Versions and components:
- Intel optimized TensorFlow based on TensorFlow v2.12.0: r2.12.0_intel_release
- TensorFlow v2.12.0: v2.12.0
- oneDNN v2.7.3: v2.7.3
- Model Zoo for Intel® Architecture: Model Zoo
Known issues:
-
Bfloat16 is not guaranteed to work on AVX or AVX2 systems.
-
There is a known issue of low accuracy for 3DUnet mlperf bfloat16 inference, and the issue has been fixed post TF2.12 release. For a workaround in TF2.12, please add the following environment variables to run the bfloat16 inference case for this model:
-
TF_AUTO_MIXED_PRECISION_GRAPH_REWRITE_INFERLIST_REMOVE=Mean
-
TF_AUTO_MIXED_PRECISION_GRAPH_REWRITE_DENYLIST_ADD=Mean
-
Intel optimized TensorFlow is no longer supported on Windows:
-
To run TensorFlow on Windows, use [official TensorFlow v2.12](https://pypi.org/project/tensorflow/2.12.0/) and set the environment variable TF_ENABLE_ONEDNN_OPTS to 1 (i.e., “set TF_ENABLE_ONEDNN_OPTS=1”). Also, if the PC has hyperthreading enabled, users need to bind the ML application to one logical core per CPU in order to get the best runtime performance.
-
Use the initialization script from the following link, to get best performance on Windows: https://github.com/IntelAI/models/blob/r2.7/benchmarks/common/windows_intel1dnn_setenv.bat
Intel® Optimizations for TensorFlow 2.11.0
This release of Intel® Optimized TensorFlow is based on the TensorFlow v2.11.0 tag and is built with support for oneDNN (oneAPI Deep Neural Network Library). For features and fixes that were introduced in TensorFlow 2.11.0, please see the TensorFlow 2.11 release notes also. This build was built from v2.11.0.

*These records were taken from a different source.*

-- ==== Sys2Proof/Machine/Rol.lean ====
section
/-! DEFINITION. The meanings of the fifteen rows of ROL, rotate left (spec/43_rol.md R241 to R255).
Each is the rotate of spec/40_rotate_common.md R160 with the function R240. -/

namespace Sys2Proof.Machine

/-- `ROL r/m8, 1` (43_rol.md R241). -/
def execRolRm8One (pre : List Legacy) (dst : Rm) (s : State) : Result :=
  rotate ⟨.rol, .one, .rm8, pre, dst⟩ s

/-- `ROL r/m8*, 1` (43_rol.md R242). -/
def execRolRm8XOne (pre : List Legacy) (rex : Rex) (dst : Rm) (s : State) : Result :=
  rotate ⟨.rol, .one, .rm8x rex, pre, dst⟩ s

/-- `ROL r/m8, CL` (43_rol.md R243). -/
def execRolRm8Cl (pre : List Legacy) (dst : Rm) (s : State) : Result :=
  rotate ⟨.rol, .cl, .rm8, pre, dst⟩ s

/-- `ROL r/m8*, CL` (43_rol.md R244). -/
def execRolRm8XCl (pre : List Legacy) (rex : Rex) (dst : Rm) (s : State) : Result :=
  rotate ⟨.rol, .cl, .rm8x rex, pre, dst⟩ s

/-- `ROL r/m8, imm8` (43_rol.md R245). -/
def execRolRm8Imm (pre : List Legacy) (dst : Rm) (imm : Byte) (s : State) : Result :=
  rotate ⟨.rol, .imm imm, .rm8, pre, dst⟩ s

/-- `ROL r/m8*, imm8` (43_rol.md R246). -/
def execRolRm8XImm (pre : List Legacy) (rex : Rex) (dst : Rm) (imm : Byte) (s : State) : Result :=
  rotate ⟨.rol, .imm imm, .rm8x rex, pre, dst⟩ s

/-- `ROL r/m16, 1` (43_rol.md R247). -/
def execRolRm16One (pre : List Legacy) (rex : Option Rxb) (dst : Rm) (s : State) : Result :=
  rotate ⟨.rol, .one, .rm16 rex, pre, dst⟩ s

/-- `ROL r/m16, CL` (43_rol.md R248). -/
def execRolRm16Cl (pre : List Legacy) (rex : Option Rxb) (dst : Rm) (s : State) : Result :=
  rotate ⟨.rol, .cl, .rm16 rex, pre, dst⟩ s

/-- `ROL r/m16, imm8` (43_rol.md R249). -/
def execRolRm16Imm (pre : List Legacy) (rex : Option Rxb) (dst : Rm) (imm : Byte) (s : State) : Result :=
  rotate ⟨.rol, .imm imm, .rm16 rex, pre, dst⟩ s

/-- `ROL r/m32, 1` (43_rol.md R250). -/
def execRolRm32One (pre : List Legacy) (rex : Option Rxb) (dst : Rm) (s : State) : Result :=
  rotate ⟨.rol, .one, .rm32 rex, pre, dst⟩ s

/-- `ROL r/m64, 1` (43_rol.md R251). -/
def execRolRm64One (pre : List Legacy) (rex : Rxb) (dst : Rm) (s : State) : Result :=
  rotate ⟨.rol, .one, .rm64 rex, pre, dst⟩ s

/-- `ROL r/m32, CL` (43_rol.md R252). -/
def execRolRm32Cl (pre : List Legacy) (rex : Option Rxb) (dst : Rm) (s : State) : Result :=
  rotate ⟨.rol, .cl, .rm32 rex, pre, dst⟩ s

/-- `ROL r/m64, CL` (43_rol.md R253). -/
def execRolRm64Cl (pre : List Legacy) (rex : Rxb) (dst : Rm) (s : State) : Result :=
  rotate ⟨.rol, .cl, .rm64 rex, pre, dst⟩ s

/-- `ROL r/m32, imm8` (43_rol.md R254). -/
def execRolRm32Imm (pre : List Legacy) (rex : Option Rxb) (dst : Rm) (imm : Byte) (s : State) : Result :=
  rotate ⟨.rol, .imm imm, .rm32 rex, pre, dst⟩ s

/-- `ROL r/m64, imm8` (43_rol.md R255). -/
def execRolRm64Imm (pre : List Legacy) (rex : Rxb) (dst : Rm) (imm : Byte) (s : State) : Result :=
  rotate ⟨.rol, .imm imm, .rm64 rex, pre, dst⟩ s

end Sys2Proof.Machine
end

This release note covers both Intel® Optimizations for TensorFlow* and official TensorFlow v2.11 which has oneDNN optimizations enabled by default on Linux x86 packages and for CPUs with neural-network-focused hardware features such as AVX512_VNNI, AVX512_BF16, AMX, and others, which are found on Intel Cascade Lake and newer CPUs.
Major features:
· Please see the TensorFlow 2.11.0 release notes
· Further Performance improvements for Bfloat16 models with AMX optimizations and more operations are supported with BF16 datatype.
· A new set of APIs is added for INT8 which will improve performance.

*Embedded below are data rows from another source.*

/-- The linear address of byte `j` of a memory operand (20_memory.md R63): in 64-bit mode modulo `2^64`, the
base being 0 for ES, CS, SS and DS and the record's for FS and GS; elsewhere the record's base, modulo
`2^32`. For all 60 constructors. -/
def Obligations.LinearAddress : Prop :=
  ∀ (i : Instr) (s : State) (r : SegReg) (j : Nat), r = operandSegment i s →
    (s.mode = .long64 → r = .es ∨ r = .cs ∨ r = .ss ∨ r = .ds →
      (operandLinear i s j).toNat = ((operandAddress i s).toNat + j) % 2 ^ 64)
    ∧ (s.mode = .long64 → r = .fs →
      (operandLinear i s j).toNat = (s.fs.base.toNat + (operandAddress i s).toNat + j) % 2 ^ 64)
    ∧ (s.mode = .long64 → r = .gs →
      (operandLinear i s j).toNat = (s.gs.base.toNat + (operandAddress i s).toNat + j) % 2 ^ 64)
    ∧ (s.mode ≠ .long64 →
      (operandLinear i s j).toNat = ((s.seg r).base.toNat + (operandAddress i s).toNat + j) % 2 ^ 32)

/-- The memory operand is inside its limit exactly when every byte of it is in one of the segment's ranges of
offsets and none is past offset `2^A - 1` (10_state.md R32, 20_memory.md R63); `A` is 64 in 64-bit mode or 32
with `67`, and elsewhere 16 or 32 by CS.D and `67` (30_encoding.md R108). That the limit is a list of ranges
is the model's own form, assumption log 12. For all 60 constructors. -/
def Obligations.OperandLimit : Prop :=
  ∀ (i : Instr) (s : State) (ea k : Nat), ea = (operandAddress i s).toNat → k = (view i).row.size.bytes →
    (operandInLimit i s = true ↔
      (∀ j < k, ea + j ≤ 2 ^ (s.addressSize (view i)).bits - 1
        ∧ ∃ g ∈ (s.seg (operandSegment i s)).offsets, g.first ≤ ea + j ∧ ea + j ≤ g.last))
    ∧ (s.mode = .long64 → s.addressSize (view i) = if Legacy.addrsize ∈ (view i).pre then .a32 else .a64)
    ∧ (s.mode = .real ∨ s.mode = .v86 →
      s.addressSize (view i) = if Legacy.addrsize ∈ (view i).pre then .a32 else .a16)
    ∧ (s.mode = .prot ∨ s.mode = .compat → s.csD = false →
      s.addressSize (view i) = if Legacy.addrsize ∈ (view i).pre then .a32 else .a16)
    ∧ (s.mode = .prot ∨ s.mode = .compat → s.csD = true →
      s.addressSize (view i) = if Legacy.addrsize ∈ (view i).pre then .a16 else .a32)

/-- Canonical form (20_memory.md R69): bits 63 down to `VA_BITS - 1` are all equal. -/
def Obligations.CanonicalForm : Prop :=
  ∀ (v : VaBits) (la : Word64),
    canonical v la = true ↔ ∀ k, v.width - 1 ≤ k → k < 64 → la.getLsbD k = la.getLsbD (v.width - 1)

/-- With paging off, and in real mode always, the linear address is the physical address for every access
(20_memory.md R67). That paging is off when bit 31 of CR0 is 0 is the model's choice, assumption log 11:
the spec names CR0.PG and gives no position. -/
def Obligations.PagingOff : Prop :=
  ∀ (s : State) (la : Word64) (acc : Access),
    s.mode = .real ∨ s.cr0.getLsbD 31 = false → s.translate la acc = .ok la

/-! ## Flags and RIP -/

/-- RFLAGS as a word (10_state.md R27): bit 1 is 1, bits 3, 5, 15 and 22 to 63 are 0, and the named bits
come back from it. -/
def Obligations.ReservedFlags : Prop :=
  ∀ f : Flags, flagsOfWord (rflagsWord f) = f ∧ (rflagsWord f).getLsbD 1 = true
    ∧ (rflagsWord f).getLsbD 3 = false ∧ (rflagsWord f).getLsbD 5 = false ∧ (rflagsWord f).getLsbD 15 = false
    ∧ ∀ k, 22 ≤ k → (rflagsWord f).getLsbD k = false

/-- A masked count of 0 changes no flag, for all 60 constructors (40_rotate_common.md R166). -/
def Obligations.ZeroCountFlags : Prop :=
  ∀ (i : Instr) (s : State) (p : Place), Legacy.lock ∉ (view i).pre → destination (view i) s = .ok p →
    maskedCountOf (view i) s = 0 →
    ∃ t, exec i s = .next t ∧ rflagsWord t.flags = rflagsWord s.flags

/-- No rotate changes any bit of RFLAGS but CF and OF, whatever the masked count, and the rule's table of
masked counts: 0 rewrites the destination with its own value and keeps CF and OF; 1 writes both; above 1
CF is written, and OF with the free value of assumption log 6 (40_rotate_common.md R170). For all 60
constructors. -/
def Obligations.OtherFlagsKept : Prop :=
  ∀ (i : Instr) (s : State) (p : Place), Legacy.lock ∉ (view i).pre → destination (view i) s = .ok p →
    ∃ t, exec i s = .next t ∧ t.flags.sf = s.flags.sf ∧ t.flags.zf = s.flags.zf ∧ t.flags.af = s.flags.af
      ∧ t.flags.pf = s.flags.pf
      ∧ (∀ k, k ≠ 0 → k ≠ 11 → (rflagsWord t.flags).getLsbD k = (rflagsWord s.flags).getLsbD k)
      ∧ (maskedCountOf (view i) s = 0 → t.flags.cf = s.flags.cf ∧ t.flags.of = s.flags.of
        ∧ (resultAt (view i) p s).res = readPlace s (view i).row.size p)
      ∧ (maskedCountOf (view i) s = 1 →
        t.flags.cf = (resultAt (view i) p s).cf ∧ t.flags.of = (resultAt (view i) p s).of)
      ∧ (1 < maskedCountOf (view i) s →
        t.flags.cf = (resultAt (view i) p s).cf ∧ t.flags.of = Config.drawOf s.drawIndex)

/-- A rotate that completes sets RIP to the address after the instruction, modulo `2^64` in 64-bit mode
and `2^32` elsewhere (40_rotate_common.md R171, 10_state.md R26). That bits 63:32 of RIP are then 0 outside
64-bit mode is the model's choice, assumption log 24. For all 60 constructors. -/
def Obligations.PcNext : Prop :=
  ∀ (i : Instr) (s : State) (p : Place), Legacy.lock ∉ (view i).pre → destination (view i) s = .ok p →
    ∃ t, exec i s = .next t
      ∧ (s.mode = .long64 → t.rip.toNat = (s.rip.toNat + (encode i).length) % 2 ^ 64)
      ∧ (s.mode ≠ .long64 → t.rip.toNat = (s.rip.toNat + (encode i).length) % 2 ^ 32)

/-! ## Exceptions -/

/-- A LOCK prefix is `#UD`, vector 6, no error code, for all 60 constructors, whatever the destination and
the count and before the operand is addressed; bytes that are no rotate are not `#UD` but refused
(60_exceptions.md R301). -/
def Obligations.LockFaults : Prop :=
  (∀ (i : Instr) (s : State), Legacy.lock ∈ (view i).pre →
    exec i s = .fault (.ud s.ip) ∧ faultRecord (.ud s.ip) = ⟨6, "#UD", none, none, s.ip⟩)
    ∧ ∀ (s : State) (why : Reject), s.flags.tf = false →
      decode s.mode s.csD s.fetchWindow.1 = .error (.reject why) → step s = .refused (.undecoded why)

/-- The segment-level faults in protected and compatibility mode (20_memory.md R64): null selector,
non-writable segment (CS always), limit. For all 60 constructors. -/
def Obligations.ProtectedSegmentFaults : Prop :=
  ∀ (i : Instr) (s : State) (r : SegReg), isMemory i → Legacy.lock ∉ (view i).pre →
    s.mode = .prot ∨ s.mode = .compat → r = operandSegment i s →
    (isDataSegment r = true → (s.seg r).null = true → exec i s = .fault (.gp (some 0) s.ip))
    ∧ (r = .cs → exec i s = .fault (.gp (some 0) s.ip))
    ∧ (r ≠ .ss → (s.seg r).writable = false → exec i s = .fault (.gp (some 0) s.ip))
    ∧ (r ≠ .ss → operandInLimit i s = false → exec i s = .fault (.gp (some 0) s.ip))
    ∧ (r = .ss → s.ss.writable = false → operandInLimit i s = true → exec i s = .fault (.gp (some 0) s.ip))
    ∧ (r = .ss → s.ss.writable = true → operandInLimit i s = false → exec i s = .fault (.ss (some 0) s.ip))

/-- The segment-level faults in real and virtual-8086 mode (20_memory.md R65): the limit alone, with no
error code in real mode and 0 in virtual-8086 mode. For all 60 constructors. -/
def Obligations.RealSegmentFaults : Prop :=
  ∀ (i : Instr) (s : State), isMemory i → Legacy.lock ∉ (view i).pre → operandInLimit i s = false →
    (s.mode = .real → operandSegment i s ≠ .ss → exec i s = .fault (.gp none s.ip))
    ∧ (s.mode = .real → operandSegment i s = .ss → exec i s = .fault (.ss none s.ip))
    ∧ (s.mode = .v86 → operandSegment i s ≠ .ss → exec i s = .fault (.gp (some 0) s.ip))
    ∧ (s.mode = .v86 → operandSegment i s = .ss → exec i s = .fault (.ss (some 0) s.ip))

/-- The segment-level faults in 64-bit mode (20_memory.md R66): canonical form, then a non-writable
segment; no limit and no null selector. That an operand in SS that is neither canonical nor writable is
`#SS(0)` is the model's choice, assumption log 15. For all 60 constructors. -/
def Obligations.Long64SegmentFaults : Prop :=
  ∀ (i : Instr) (s : State), isMemory i → Legacy.lock ∉ (view i).pre → s.mode = .long64 →
    (operandSegment i s = .ss → ¬operandCanonical i s → exec i s = .fault (.ss (some 0) s.rip))
    ∧ (operandSegment i s ≠ .ss → ¬operandCanonical i s → exec i s = .fault (.gp (some 0) s.rip))
    ∧ (operandCanonical i s → (s.seg (operandSegment i s)).writable = false →
      exec i s = .fault (.gp (some 0) s.rip))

· Supported platforms: Linux.
Improvements:
· Updated oneDNN to version v2.7.1
· Added MLIR support for Contraction + BiasAdd + fusion
· A new set of APIs of quantized convolution ops/fusions is added to consolidate many existing convolution ops/fusions into few. With the new ops API, single op will cover several fusions for INT8.

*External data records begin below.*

/-- Settles O55: the limit from `inLimit_iff`, an operand having a byte; the address size from the default
of the mode and of CS.D. -/
theorem operandLimit : Obligations.OperandLimit := by
  rintro i s _ _ rfl rfl
  refine ⟨inLimit_iff _ _ _ (opSize_bytes_pos _), fun hm => ?_, fun hm => ?_, fun hm hd => ?_, fun hm hd => ?_⟩
  · rw [State.addressSize, hm, addressSize_long64]
  · exact addressSize_of_default16 _ (by rcases hm with h | h <;> rw [h] <;> rfl)
  · exact addressSize_of_default16 _ (by rcases hm with h | h <;> rw [h, hd] <;> rfl)
  · exact addressSize_of_default32 _ (by rcases hm with h | h <;> rw [h] <;> decide)
      (by rcases hm with h | h <;> rw [h, hd] <;> rfl)

/-- Settles O25: the eight byte numbers without REX one by one, every other row by `regNumber_eq_ofNat`. -/
theorem byteRegisters : Obligations.ByteRegisters := by
  refine ⟨by decide, by decide, fun x rm => ?_, fun rm => ⟨?_, ?_⟩, fun y rm => ⟨?_, ?_, ?_⟩⟩
  all_goals exact congrArg Place.low (regNumber_eq_ofNat _ rm)

/-- Settles O38: every clause reads a bit of the word through `getLsbD_rflagsWord`. -/
theorem reservedFlags : Obligations.ReservedFlags := by
  intro f
  simp only [getLsbD_rflagsWord]
  exact ⟨flagsOfWord_rflagsWord f, rfl, rfl, rfl, rfl, fun k hk => by
    rw [List.getElem?_eq_none hk, Option.getD_none]⟩

/-- Settles O52: memory is empty, TF is 0, and EIP is `0xFFF0`; the machine is not in 64-bit mode. -/
theorem invariantAtReset : Obligations.InvariantAtReset := by
  have hm : State.reset.mode ≠ .long64 := by rw [reset_mode]; decide
  exact ⟨⟨wf_reset, rfl, fun h => absurd h hm, fun _ => by decide⟩, rfl, fun h => absurd h hm, wf_reset⟩

/-- Settles O53: the first fetch is at the CS base plus IP; every register is 0, so the two the statement
leaves out are not needed. -/
theorem resetState : Obligations.ResetState := by
  refine ⟨reset_mode, rfl, rfl, rfl, rfl, rfl, reset_fetchAddress, rfl, rfl, rfl, rfl, rfl, rfl, rfl, rfl, rfl,
    fun r _ _ => ?_⟩
  rw [reset_greg]
  rfl

/-- Settles O57, each view being an arithmetic part of the register's 64 bits. -/
theorem registerViews : Obligations.RegisterViews :=
  fun g => ⟨g.toNat_word, g.toNat_view, g.toNat_highByte⟩

end Sys2Proof.Machine

/-! ## Proofs about memory (spec/20_memory.md): the facts they share -/

namespace Sys2Proof.Machine

/-! ### Addresses (20_memory.md R63) -/

/-- Outside 64-bit mode an address is reduced modulo `2^32`. -/
theorem toNat_narrow {s : State} (h : s.mode ≠ .long64) (a : Word64) :
    (s.narrow a).toNat = a.toNat % 2 ^ 32 := by
  unfold State.narrow
  rw [if_neg h, BitVec.toNat_setWidth, BitVec.toNat_setWidth]
  omega

theorem ip_long64 {s : State} (h : s.mode = .long64) : s.ip = s.rip :=
  narrow_long64 h s.rip

/-- In 64-bit mode only FS and GS have a base; elsewhere every segment has its record's. -/
theorem segBase_eq (s : State) (r : SegReg) :
    s.segBase r = if s.mode = .long64 ∧ r ≠ .fs ∧ r ≠ .gs then 0 else (s.seg r).base := by
  unfold State.segBase
  cases s.mode <;> cases r <;> rfl

theorem toNat_linear_long64 {s : State} (h : s.mode = .long64) (r : SegReg) (ea : Word64) (j : Nat) :
    (s.linear r ea j).toNat = ((s.segBase r).toNat + ea.toNat + j) % 2 ^ 64 := by
  rw [State.linear, narrow_long64 h, BitVec.toNat_add, BitVec.toNat_add, BitVec.toNat_ofNat]
  omega

theorem toNat_linear {s : State} (h : s.mode ≠ .long64) (r : SegReg) (ea : Word64) (j : Nat) :
    (s.linear r ea j).toNat = ((s.seg r).base.toNat + ea.toNat + j) % 2 ^ 32 := by
  rw [State.linear, toNat_narrow h, segBase_eq, if_neg fun hl => h hl.1, BitVec.toNat_add, BitVec.toNat_add,
    BitVec.toNat_ofNat]
  omega

/-! ### Canonical form (20_memory.md R69) -/

theorem vaBits_width_pos (v : VaBits) : 0 < v.width := by
  cases v <;> decide

/-- Sign extension from the low bits repeats their top bit above them. -/
theorem getLsbD_canonicalised (v : VaBits) (la : Word64) {k : Nat} (hk : k < 64) :
    ((la.setWidth v.width).signExtend 64).getLsbD k =
      if k < v.width then la.getLsbD k else la.getLsbD (v.width - 1) := by
  have hw := vaBits_width_pos v
  rw [BitVec.getLsbD_signExtend, BitVec.msb_eq_getLsbD_last, BitVec.getLsbD_setWidth, BitVec.getLsbD_setWidth]
  split <;> simp [*]

theorem canonical_iff (v : VaBits) (la : Word64) :
    canonical v la = true ↔ ∀ k, v.width - 1 ≤ k → k < 64 → la.getLsbD k = la.getLsbD (v.width - 1) := by
  have hw := vaBits_width_pos v
  rw [canonical, decide_eq_true_iff]
  constructor
  · intro h k hle hk
    rcases Nat.lt_or_ge k v.width with hlt | hge
    · rw [show k = v.width - 1 by omega]
    · rw [← h, getLsbD_canonicalised v la hk, if_neg (by omega), h]
  · intro h
    refine BitVec.eq_of_getLsbD_eq fun k hk => ?_
    rw [getLsbD_canonicalised v la hk]
    split
    · rfl
    · exact (h k (by omega) hk).symm

/-! ### Byte order (20_memory.md R61) -/

theorem littleEndian_append_singleton (bs : List Byte) (b : Byte) :
    littleEndian (bs ++ [b]) = littleEndian bs + 256 ^ bs.length * b.toNat := by
  induction bs with
  | nil => simp [littleEndian]
  | cons c bs ih =>
    simp only [List.cons_append, littleEndian, ih, List.length_cons]
    ring

/-- The first `k` bytes of a value are its low `8k` bits. -/
theorem littleEndian_extract {w : Nat} (v : BitVec w) (k : Nat) :
    littleEndian ((List.range k).map fun j => v.extractLsb' (8 * j) 8) = v.toNat % 256 ^ k := by
  induction k with
  | zero => simp [littleEndian, Nat.mod_one]
  | succ k ih =>
    have hk : 2 ^ (8 * k) = 256 ^ k := Nat.pow_mul 2 8 k
    rw [List.range_succ, List.map_append, List.map_singleton, littleEndian_append_singleton, ih, List.length_map,
      List.length_range, BitVec.extractLsb'_toNat, Nat.shiftRight_eq_div_pow, hk, pow_succ 256 k, Nat.mod_mul]

theorem littleEndian_bytesOf (n : OpSize) (v : BitVec n.bits) : littleEndian (bytesOf n v) = v.toNat := by
  have hn : 256 ^ n.bytes = 2 ^ n.bits := by cases n <;> rfl
  rw [bytesOf, littleEndian_extract, hn, Nat.mod_eq_of_lt v.isLt]

theorem getElem_readAll (m : List Host.Cell) (as : List Word64) (j : Nat) (h : j < as.length) :
    (Memory.readAll m as)[j]'(by rwa [Memory.readAll, List.length_map]) = Memory.read m as[j] :=
  List.getElem_map _

/-! ### Translation (20_memory.md R67) -/

theorem pageFaults_eq_nil {s : State} {acc : Access} {las : List Word64}
    (h : ∀ la ∈ las, ∃ pa, s.translate la acc = .ok pa) : s.pageFaults acc las = [] := by
  refine List.eq_nil_iff_forall_not_mem.2 fun f hf => ?_
  obtain ⟨hla, hfault⟩ := (mem_pageFaults s acc las f.1 f.2).1 hf
  obtain ⟨pa, hpa⟩ := h f.1 hla
  rw [hpa] at hfault
  cases hfault

/-- With no page fault each byte is where its linear address translates to. -/
theorem translate_physicals {s : State} {acc : Access} {las : List Word64} (h : s.pageFaults acc las = [])
    (j : Nat) (hj : j < las.length) (hp : j < (s.physicals acc las).length) :
    s.translate las[j] acc = .ok (s.physicals acc las)[j] := by
  induction las generalizing j with
  | nil => cases hj
  | cons la las ih =>
    unfold State.pageFaults at h
    split at h
    · next pa hpa =>
      have hcons : s.physicals acc (la :: las) = pa :: s.physicals acc las := by rw [State.physicals, hpa]
      cases j with
      | zero => simpa [hcons] using hpa
      | succ j =>
        simp only [hcons, List.getElem_cons_succ]
        exact ih h j _ _
    · cases h

/-- The fault reported is the one at a byte below which, by linear address, every byte translates. -/
theorem lowestFault_pageFaults {s : State} {acc : Access} {las : List Word64} {la : Word64} {code : Word32}
    (hla : la ∈ las) (hfault : s.translate la acc = .pageFault code)
    (hlow : ∀ l ∈ las, l.toNat < la.toNat → ∃ pa, s.translate l acc = .ok pa) :
    lowestFault (s.pageFaults acc las) = some (la, code) := by
  have hmem := (mem_pageFaults s acc las la code).2 ⟨hla, hfault⟩
  cases hf : lowestFault (s.pageFaults acc las) with
  | none => rw [lowestFault_none.1 hf] at hmem; cases hmem
  | some f =>
    obtain ⟨hfmem, hfle⟩ := lowestFault_le hf
    obtain ⟨hl, hcode⟩ := (mem_pageFaults s acc las f.1 f.2).1 hfmem
    have heq : f.1 = la := by
      refine BitVec.eq_of_toNat_eq (Nat.le_antisymm (hfle _ hmem) (Nat.le_of_not_lt fun hlt => ?_))
      obtain ⟨pa, hpa⟩ := hlow f.1 hl hlt
      rw [hpa] at hcode
      cases hcode
    rw [heq, hfault] at hcode
    cases hcode
    rw [← heq]

/-! ### Segments (10_state.md R32, 20_memory.md R64 to R66) -/

/-- `#SS` is for SS alone (60_exceptions.md R303). -/
theorem limitExn_eq (r : SegReg) : limitExn r = if r = .ss then .ss else .gp := by
  cases r <;> rfl

/-- A code segment is never writable in protected and compatibility mode. -/
theorem segWritable_protected {s : State} (h : s.mode = .prot ∨ s.mode = .compat) (r : SegReg) :
    s.segWritable r = (decide (r ≠ .cs) && (s.seg r).writable) := by
  unfold State.segWritable
  rcases h with h | h <;> rw [h] <;> cases r <;> rfl

theorem segWritable_long64 {s : State} (h : s.mode = .long64) (r : SegReg) :
    s.segWritable r = (s.seg r).writable := by
  unfold State.segWritable
  rw [h]

/-! ### The checks of an operand, in their order (20_memory.md R62, R70) -/

section
variable {s : State} {r : SegReg} {a : AddrSize} {ea la : Word64} {k : Nat} {las : List Word64} {e : Exn}
  {f : Word64 × Word32}

theorem operandBytes_of_segmentExn (h : s.segmentExn r a ea k = some e) : s.operandBytes r a ea k = .error e := by
  unfold State.operandBytes
  rw [h]

theorem operandBytes_of_accessExn (hs : s.segmentExn r a ea k = none)
    (h : s.accessExn (s.linears r ea k) (s.linear r ea 0) k = some e) : s.operandBytes r a ea k = .error e := by
  simp only [State.operandBytes, hs, h]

· Fused Mul-Max pattern into LeakyRelu improved performance by 9% on various GAN models.
· Enabled support for BF16 for Conv3DBackpropFilterV2 and Conv3DBackpropFilterV2 for performance improvement
· Enabled fp32 & bf16 Einsum for CPU by default for performance improvement
· Enhanced performance by~15-20% by updating AMP mkl lists for several models including EfficientDet/EfficientNet, IcNet and more
· Enabled user mode scratchpad for inner-product (FusedMatMul & quantized MatMul) for better memory usage control
· Enabled changes and added a test case by unblocking Matmul+Add(Bias) fusion
Bug fixes:
· Tensorflow 2.11.0 resolved issues
· oneDNN resolved issues. 2.7.1 resolved issues
· Static scan analysis findings are all fixed.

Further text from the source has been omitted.